-- ==== Sys2Proof/Laws/Frames.lean ====
section
/-! SUPPORT. What each shared operation can change: for every other part of the state one lemma, so that no proof unfolds the operation. -/

namespace Sys2Proof.Machine
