/-- Settles O8: with nothing lapsed and room in the tally, each way to discard is one `rwiDiscard`, which records and leaves every value. -/
theorem rwiDiscards : Obligations.RwiDiscards := by
  unfold Obligations.RwiDiscards
  intro s who off r hreg hmay hlapsed hroom
  have hexec := exec_rwiCompanionWrite hreg hmay (expireRwi_of_none_lapsed hlapsed)
  have hdrop := dropPending_onlyDiscards who off.toNat s
  refine ⟨fun x v hfind hv => ?inverse, fun x k hfind hc => ?refused, fun v hfind => ?nothing, fun x hs hwho hoff hclk => ?expired⟩
  case inverse =>
    specialize hexec v
    rw [companionResult_of_ne hfind hv] at hexec
    refine ⟨_, hexec, (hdrop.trans (rwiDiscard_onlyDiscards _ 2 _)).rwiGet, ?_, rwiDiscard_recorded _ 2 (dropPending _ _ s) hroom⟩
    rw [rwiDiscard_rwi, dropPending_none]
  case refused =>
    specialize hexec (~~~x.value)
    rw [companionResult_of_refusal hfind ((hdrop.commitRefusal r x.value).trans hc)] at hexec
    refine ⟨_, hexec, fun q => ?_, ?_, ?_⟩
    · rw [(rwiDiscard_onlyDiscards _ k _).rwiGet, mpuRefusalErr_rwiGet, hdrop.rwiGet]
    · rw [rwiDiscard_rwi, mpuRefusalErr_rwi, dropPending_none]
    · have htly : (mpuRefusalErr r x.value (dropPending who off.toNat s)).tly = s.tly := mpuRefusalErr_tly r x.value _
      have hrec := rwiDiscard_recorded off.toNat k (mpuRefusalErr r x.value (dropPending who off.toNat s)) (by rw [Room, htly]; exact hroom)
      rw [Recorded, htly] at hrec
      exact hrec
  case nothing =>
    specialize hexec v
    rw [companionResult_of_none hfind] at hexec
    exact ⟨_, hexec, (rwiDiscard_onlyDiscards _ 5 s).rwiGet, rwiDiscard_recorded _ 5 s hroom⟩
  case expired =>
    have hend := exec_rwiWindowExpiry_single hs hwho hoff (Nat.le_of_eq hclk.symm)
    have honly := (onlyDiscards_rwi s []).trans (rwiDiscard_onlyDiscards off.toNat 1 _)
    have hrwi : (rwiDiscard off.toNat 1 { s with rwi := [] }).rwi = [] := rwiDiscard_rwi _ _ _
    refine ⟨_, hend, honly.rwiGet, hrwi, rwiDiscard_recorded _ 1 { s with rwi := [] } hroom, ?_⟩
    have hparts := honly.eq_parts
    rwa [hrwi] at hparts

/-! ## Register writes -/

/-- A rotation in its range is taken (R6, R457). -/
theorem rotation_of_range {v : Word} (hlow : 60 ≤ v.toNat % 2 ^ 12) (hhigh : v.toNat % 2 ^ 12 ≤ 3600) (old : Nat) :
    BitVec.ofNat 12 (fieldIn v 0 12 60 3600 old) = v.extractLsb' 0 12 := by
  have hfield : fieldIn v 0 12 60 3600 old = v.toNat % 2 ^ 12 := by
    simp only [fieldIn, pow_zero, Nat.div_one, if_pos (And.intro hlow hhigh)]
  rw [hfield]
  apply BitVec.eq_of_toNat_eq
  simp

theorem ownerOnly_of_owner {who : Who} {s : State} (h : s.isOwner who = true) (f : State → State) : ownerOnly who f s = f s := if_pos h

/-- Settles O9: the permitted writes evaluate to the block's write, the others reach a guard that ignores them. -/
theorem registerWrites : Obligations.RegisterWrites := by
  unfold Obligations.RegisterWrites
  refine ⟨fun s v => ⟨rfl, rfl, fun hlow hhigh => ?rotation, fun n hn hne _ hcut hhost => ?gpio,
      fun n hsec hn howner off hoff => ?others⟩,
    fun s v r hr => selectorWrite_of_mem s v hr, fun s who off v hwho hoff => ⟨s, ?unaligned, rfl⟩⟩
  case rotation =>
    exact congrArg (fun r => Host.Outcome.next { s with bst := { s.bst with rotation := r } }) (rotation_of_range hlow hhigh _)
  case gpio =>
    have howner : s.isOwner (.ini n) = true := by simpa [State.isOwner, hn] using hne
    have hini : n.toNat < 0x32 := by obtain rfl | rfl | rfl := hhost <;> decide
    constructor
    · rw [exec_regWrite_ini hini hcut (mapOffset_ini_low n (by decide) s)]
      exact congrArg _ (ownerOnly_of_owner howner fun s => { s with glb := { s.glb with gpioDir := v.extractLsb' 0 16 } })
    · rw [exec_regWrite_ini hini hcut (mapOffset_ini_low n (by decide) s)]
      exact congrArg _ (ownerOnly_of_owner howner fun s => { s with glb := { s.glb with gpioOut := v.extractLsb' 0 16 } })
  case others =>
    refine exec_regWrite_eq_self (by rintro m ⟨⟩; exact hn) fun o ho => ?_
    rw [mapOffset_ini ho]
    exact writeAt_ini_ignored hsec howner v hoff
  case unaligned =>
    refine exec_regWrite_eq_self hwho fun o ho => writeAt_of_unaligned ?_ who .m v s
    rw [mapOffset_mod ho]
    exact hoff

end Sys2Proof.Proofs
end

section
/-! What stays pending through an event (R471), and what an access with a reserved initiator number comes to (R25). -/

namespace Sys2Proof.Machine

open Sys2Proof.Safety

variable {s t u : State}
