/-- The qualification fields a REQUALIFY reports at the departure (R171). Its lane count is the length of the lists: the
old width from the apply stage of a change of split up to its ROW_CHANGE (DESIGN CHOICE, unsafe, assumption log 53). -/
def LinkRecord.snapshot (r : LinkRecord) : QualSnapshot := ⟨r.laneLmis, r.legLmi, r.localV, r.peerV, r.finalV⟩

/-- The messages of leaving QUALIFY: the departure to the engine (R116), the report to a REQUALIFY's context
(R171), which precedes the STATE event of the transition and follows the VERDICT event (assumption log 15). -/
def Link.leaveQualify (lk : Link) : Link :=
  if lk.record.state = .qualify then
    { lk with toEngine := lk.toEngine ++ [.departure],
              toOrder := match lk.requalRef with
                | some ref => lk.toOrder ++ [.requalDone ref lk.record.snapshot]
                | none => lk.toOrder,
              requalRef := none }
  else lk

/-- The burst limit in force: the lower of the class's and the peer's (R84). -/
def Link.burstLimitNow (e : Env) (lk : Link) : Nat :=
  match lk.peerBurst with
  | some b => min e.cls.burst b
  | none => e.cls.burst

/-- The measurements of a transition: echo samples live in VERIFY (R105, R108), the skew measurement in TRAIN
(R102, R104), observations are cleared at LISTEN (R93), the burst monitor starts at UP (R84). A reply that has been
handed to the Deskew and Echo Unit and not yet taken stays with it over every transition (R106, R108; DESIGN CHOICE,
unsafe, assumption log 61). -/
def Link.moveUnits (e : Env) (lk : Link) (new : LinkState) : Link :=
  let lk := { lk with
    echo := if new = .verify then ⟨true, Bank.fill 3 .waiting, 1, some (msec 1), lk.echo.replies⟩
            else ⟨false, Bank.fill 3 .lost, 3, none, lk.echo.replies⟩,
    skew := if new = .train then .gap 0 else .idle }
  match new with
  | .listen => { lk with obs := Bank.fill 8 none, peerUnits := none, peerBurst := none }
  | .up => { lk with burstCount := 0, burstLimit := lk.burstLimitNow e }
  | .off | .pairing | .verify | .train | .qualify | .backoff | .held => lk

/-- The Page Link's part of a transition (R49, R58). -/
def Link.movePages (lk : Link) (new : LinkState) : Link :=
  if new.clears then lk.clearPages
  else if new = .pairing then lk.cancelBye
  else lk

/-- What is sent on entry beside the announce pages: one KEEPALIVE at UP (R48), ECHO_REQ 0 at VERIFY (R105), the
engine request at QUALIFY (R113). -/
def Link.entrySends (lk : Link) (new : LinkState) (en : Entry) : Link :=
  match new with
  | .up => lk.queuePage .keepalive
  | .verify => lk.queuePage (.echoReq 0)
  | .qualify => { lk with toEngine := lk.toEngine ++ [.request en.prio], requalRef := en.requal }
  | .off | .listen | .pairing | .train | .backoff | .held => lk

/-- The transition to a state, with all that R61 lists. -/
def Link.move (e : Env) (lk : Link) (new : LinkState) (en : Entry := {}) : Link :=
  let left := lk.record.state
  let lk := lk.leaveQualify
  let lk := { lk with
    record := lk.record.move e.uptime new,
    stage := en.stage,
    timers := entryTimers e new en.backoff,
    gate := decide (new = LinkState.up),
    toOrder := lk.toOrder ++ [e.event (.state new left)] }
  (((lk.movePages new).moveUnits e new).announce e).entrySends new en

/-! ## Discrepancies and failures (R73 to R78) -/

def Link.setReason (lk : Link) (r : Reason) : Link := { lk with record := { lk.record with lastReason := r } }

/-- A discrepancy goes to the Log Unit and to the Order Unit, and last reason takes its kind but for HELD_DOWN
(R6, R73, R157). `time` is the uptime, or the time seen for a finding of lane discovery; the event to the Order Unit
carries the uptime in both cases (assumption log 55). -/
def Link.raise (e : Env) (lk : Link) (kind : DiscKind) (detail : Nat) (expected observed : Option Tag)
    (time : Word) : Link :=
  let d : Discrepancy := ⟨kind, BitVec.ofNat 32 detail, expected, observed, lk.record.farExpect, time⟩
  let lk := if kind = .heldDown then lk else lk.setReason (.disc kind)
  { lk with toLog := lk.toLog ++ [d],
            toOrder := lk.toOrder ++ [e.event (.discrepancy kind d.detail)] }

/-- The neighbour's tag, where one is present. -/
def Link.neighbourTag (lk : Link) : Option Tag := lk.record.neighbour.map (·.tag)

/-- A retryable failure: BACKOFF with one more retry used, or HELD with HELD_DOWN at the limit (R74, R75), whose
event follows the transition's (assumption log 15). -/
def Link.retryable (e : Env) (lk : Link) (why : Reason) : Link :=
  let lk := lk.setReason why
  if lk.record.retries < e.leg.retryLimit then
    let n := lk.record.retries + 1
    { lk with record := { lk.record with retries := n } }.move e .backoff { backoff := msec 10 * 2 ^ (n - 1) }
  else
    let lk := lk.move e .held
    { lk with record := { lk.record with exhausted := true } }.raise e .heldDown why.code e.expected
      lk.neighbourTag e.uptime
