-- ==== Sys2Proof/Machine/PlanCache.lean ====
section
/-! DEFINITION. The Plan Cache (R20 to R26, R34 to R37): the queue of loads, the read stage with its re-reads, the
apply stage, read faults. -/

namespace Sys2Proof.Machine

/-- The rows a scope reads, in rising number (R34). -/
def Scope.rows : Scope → List PortId
  | .link n => [portOf n]
  | .port p => [p]
  | .pair e => [⟨e.val * 2, by omega⟩, ⟨e.val * 2 + 1, by omega⟩]
  | .all => allBelow 32

/-- The scope a load asks for; ADOPT_PLAN and START read all rows (R36, R37). -/
def LoadReq.scope : LoadReq → Scope
  | .start | .adopt .. => .all
  | .refresh _ sc => sc

/-- The base a load reads from: the anchor's for START, its own for ADOPT_PLAN, the current one for REFRESH. -/
def State.loadBase (s : State) : LoadReq → Addr
  | .start => (s.anchor.map (·.planBase)).getD 0
  | .adopt _ base => base
  | .refresh .. => s.planBase.getD 0

/-- The load at the head of the queue begins, with its first read issued (R25). While the part is FAULTED, and in
IDLE, no load begins. -/
def State.beginLoad (s : State) : State :=
  match s.load, s.loadQueue with
  | none, req :: rest =>
    if s.part = .faulted ∨ s.part = .idle then s
    else { s with loadQueue := rest, load := some ⟨req, s.loadBase req, req.scope.rows, 0, [], true⟩ }
  | _, _ => s

/-- A read of the row reached is issued, unless the part is FAULTED (R25). -/
def State.readOn (s : State) (ld : Load) : State :=
  { s with load := some { ld with reading := decide (s.part ≠ .faulted) } }

/-! ## The apply stage (R24, R25, R35 to R37) -/

/-- A LINK scope widens to PORT (R35). -/
def widens (old new : RowState) : Bool :=
  match old, new with
  | .valid o, .valid n => decide (o.enable ≠ n.enable ∨ o.split ≠ n.split)
  | _, _ => true

/-- The row that a LINK scope that stays LINK leaves: the new fields of one leg only (R35). -/
def takeLeg (old new : RowState) (leg : Fin 2) : RowState :=
  match old, new with
  | .valid o, .valid n =>
    if leg = 0 then .valid { o with leg0 := n.leg0 }
    else match o.leg1 with
      | some _ => .valid { o with leg1 := n.leg1 }
      | none => .valid o
  | _, _ => old

/-- The actual scope of a load and the new value of each of its rows. -/
def State.newRows (s : State) (sc : Scope) (aside : List (PortId × RowState)) :
    Scope × List (PortId × RowState) :=
  match sc with
  | .link n =>
    match aside with
    | (p, v) :: _ =>
      if widens (s.row p) v then (.port p, [(p, v)]) else (.link n, [(p, takeLeg (s.row p) v (legOf n))])
    | [] => (.link n, [])
  | .port _ | .pair _ | .all => (sc, aside)

/-- The rows whose content changes (R24). -/
def State.changedRows (s : State) (rows : List (PortId × RowState)) : List (PortId × RowState) :=
  rows.filter fun r => !decide (s.row r.1 = r.2)

/-- A link's lane observations become absent (R93); in PAIRING its lane map and pilot lane follow them (R95).
No evaluation is made of the cleared map, and the latest outcome stays (assumption log 54). The receive polarities turn
upright with the observations also in VERIFY to UP, where R99 fixes them for the attempt: R93 is taken to win (DESIGN
CHOICE, unsafe, assumption log 54). -/
def Link.clearObs (lk : Link) : Link :=
  let lk := { lk with obs := Bank.fill 8 none }
  if lk.record.state = .pairing then lk.followObs else lk

/-- The observations of a port become absent with a change of its effective split, leg 0 before leg 1 (R93, R95;
assumption log 44). -/
def State.clearObs (s : State) (p : PortId) : State :=
  (s.onLink (linkOf p 0) fun _ lk => lk.clearObs).onLink (linkOf p 1) fun _ lk => lk.clearObs

/-- The links a changed row is handed to: both of the port, or link n for a scope LINK n (R34). -/
def Scope.links (sc : Scope) (p : PortId) : List LinkId :=
  match sc with
  | .link n => [n]
  | .port _ | .pair _ | .all => [linkOf p 0, linkOf p 1]

/-- One changed row is taken and handed over. -/
def State.applyRow (s : State) (sc : Scope) (r : PortId × RowState) : State :=
  let d : RowDelta := ⟨s.row r.1, r.2⟩
  let s := { s with rows := s.rows.set r.1 r.2 }
  let s := if d.old.split = d.new.split then s else s.clearObs r.1
  s.sendAll (sc.links r.1) (.rowChange d)

/-- A row is INVALID. -/
def RowState.bad : RowState → Bool
  | .invalid _ => true
  | .absent | .valid _ => false

/-- All 64 links enter the dirty set in rising number; those in it keep their places (R14). -/
def State.markAll (s : State) : State := (allBelow 64).foldl (fun s l => s.markDirty l) s

/-- An event is a changed row. -/
def SeqEvent.isRowChange : SeqEvent → Bool
  | .rowChange _ => true
  | _ => false

/-- Every changed row has been taken by its links. -/
def State.rowsTaken (s : State) : Bool := (allBelow 64).all fun l => !(s.link l).inbox.any SeqEvent.isRowChange

/-- The plan of LOADING has been loaded and reconciled: all 64 links enter the dirty set, and the status block entry
of stage 3 is queued, or one that waits stands for it (R14, R184; assumption log 68). -/
def State.planReconciled (s : State) : State :=
  { s.markAll with loading := some (.completing (allBelow 64) false) }.queueMarked .loading

/-- LOADING goes on from its plan stage once every changed row has been taken (R14, R184; assumption log 56). -/
def State.checkReconciled (s : State) : State :=
  if s.loading = some .reconciling ∧ s.rowsTaken then s.planReconciled else s

/-- What follows the apply stage, by the kind of load (R36, R37, R162, R184). -/
def State.loadApplied (s : State) (ld : Load) (sc : Scope) (changed bad : Nat) : State :=
  match ld.req with
  | .start => { s with planBase := some ld.base, loading := some .reconciling }.checkReconciled
  | .adopt ref base =>
    { s with planBase := some base, loadReports := s.loadReports ++ [⟨ref, true, some sc, changed, bad⟩] }
  | .refresh ref _ => { s with loadReports := s.loadReports ++ [⟨ref, true, some sc, changed, bad⟩] }

/-- The apply stage: every new value at once, then each changed row to its links, and the load ends (R25). -/
def State.applyLoad (s : State) (ld : Load) : State :=
  let (sc, rows) := s.newRows ld.req.scope ld.aside
  let changed := s.changedRows rows
  let s := { changed.foldl (fun s r => s.applyRow sc r) s with load := none }
  s.loadApplied ld sc changed.length (rows.filter fun r => r.2.bad).length

/-! ## Row reads (R20, R21, R26) -/

/-- The row reached has its value: the next is read, or the load applies. -/
def State.rowRead (s : State) (ld : Load) (p : PortId) (rest : List PortId) (v : RowState) : State :=
  let ld := { ld with todo := rest, tries := 0, aside := ld.aside ++ [(p, v)] }
  if rest.isEmpty then s.applyLoad ld else s.readOn ld

/-- A read of the row reached returns: torn, it is read again up to three reads in all (R20). -/
def State.rowData (s : State) (ld : Load) (p : PortId) (rest : List PortId) (bs : List Byte) : State :=
  if rowTorn bs then
    if ld.tries + 1 < 3 then s.readOn { ld with tries := ld.tries + 1 }
    else s.rowRead ld p rest (.invalid .torn)
  else s.rowRead ld p rest (rowValue bs)

/-- What a faulted load leaves: a START load is made again, an order's load is reported (R26, R184). -/
def State.loadFaulted (s : State) (ld : Load) : State :=
  match ld.req with
  | .start => { s with load := none, loadQueue := .start :: s.loadQueue }
  | .adopt ref _ => { s with load := none, loadReports := s.loadReports ++ [⟨ref, false, none, 0, 0⟩] }
  | .refresh ref sc => { s with load := none, loadReports := s.loadReports ++ [⟨ref, false, some sc, 0, 0⟩] }

/-- The read of a row returns with a memory error (R26). -/
def State.rowFault (s : State) (ld : Load) (p : PortId) : State :=
  (s.loadFaulted ld).takeFault (ld.base.toNat + 64 * p.val) .readError .planRead

/-- A plan row read returns. One that STOP or CP_RESET left behind is discarded (R185, R188). -/
def State.planReadReturns (s : State) (data : Option (Vector Byte 64)) : State :=
  if 0 < s.stalePlanReads then { s with stalePlanReads := s.stalePlanReads - 1 }
  else
    match s.load with
    | some ld =>
      match ld.reading, ld.todo with
      | true, p :: rest =>
        match data with
        | some bs => s.rowData ld p rest bs.toList
        | none => s.rowFault ld p
      | _, _ => s
    | none => s

/-- The load in progress is abandoned; a read outstanding is to be discarded (R25, R185, R188). -/
def State.abandonLoad (s : State) : State :=
  match s.load with
  | some ld => { s with load := none, stalePlanReads := s.stalePlanReads + bit ld.reading }
  | none => s

end Sys2Proof.Machine
end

▬▬▬▬▬▬▬▬▬▬

▶ **WHAT THE TASK REQUIRES**: Using the records above, set down exactly the lines from the one with "def State.loadApplied (s" through the one with "def State.rowRead (s", inclusive, and nothing more.

▶ **REPLY TO THE TASK**:
def State.loadApplied (s : State) (ld : Load) (sc : Scope) (changed bad : Nat) : State :=
  match ld.req with
  | .start => { s with planBase := some ld.base, loading := some .reconciling }.checkReconciled
  | .adopt ref base =>
    { s with planBase := some base, loadReports := s.loadReports ++ [⟨ref, true, some sc, changed, bad⟩] }
  | .refresh ref _ => { s with loadReports := s.loadReports ++ [⟨ref, true, some sc, changed, bad⟩] }

/-- The apply stage: every new value at once, then each changed row to its links, and the load ends (R25). -/
def State.applyLoad (s : State) (ld : Load) : State :=
  let (sc, rows) := s.newRows ld.req.scope ld.aside
  let changed := s.changedRows rows
  let s := { changed.foldl (fun s r => s.applyRow sc r) s with load := none }
  s.loadApplied ld sc changed.length (rows.filter fun r => r.2.bad).length

/-! ## Row reads (R20, R21, R26) -/

/-- The row reached has its value: the next is read, or the load applies. -/
def State.rowRead (s : State) (ld : Load) (p : PortId) (rest : List PortId) (v : RowState) : State :=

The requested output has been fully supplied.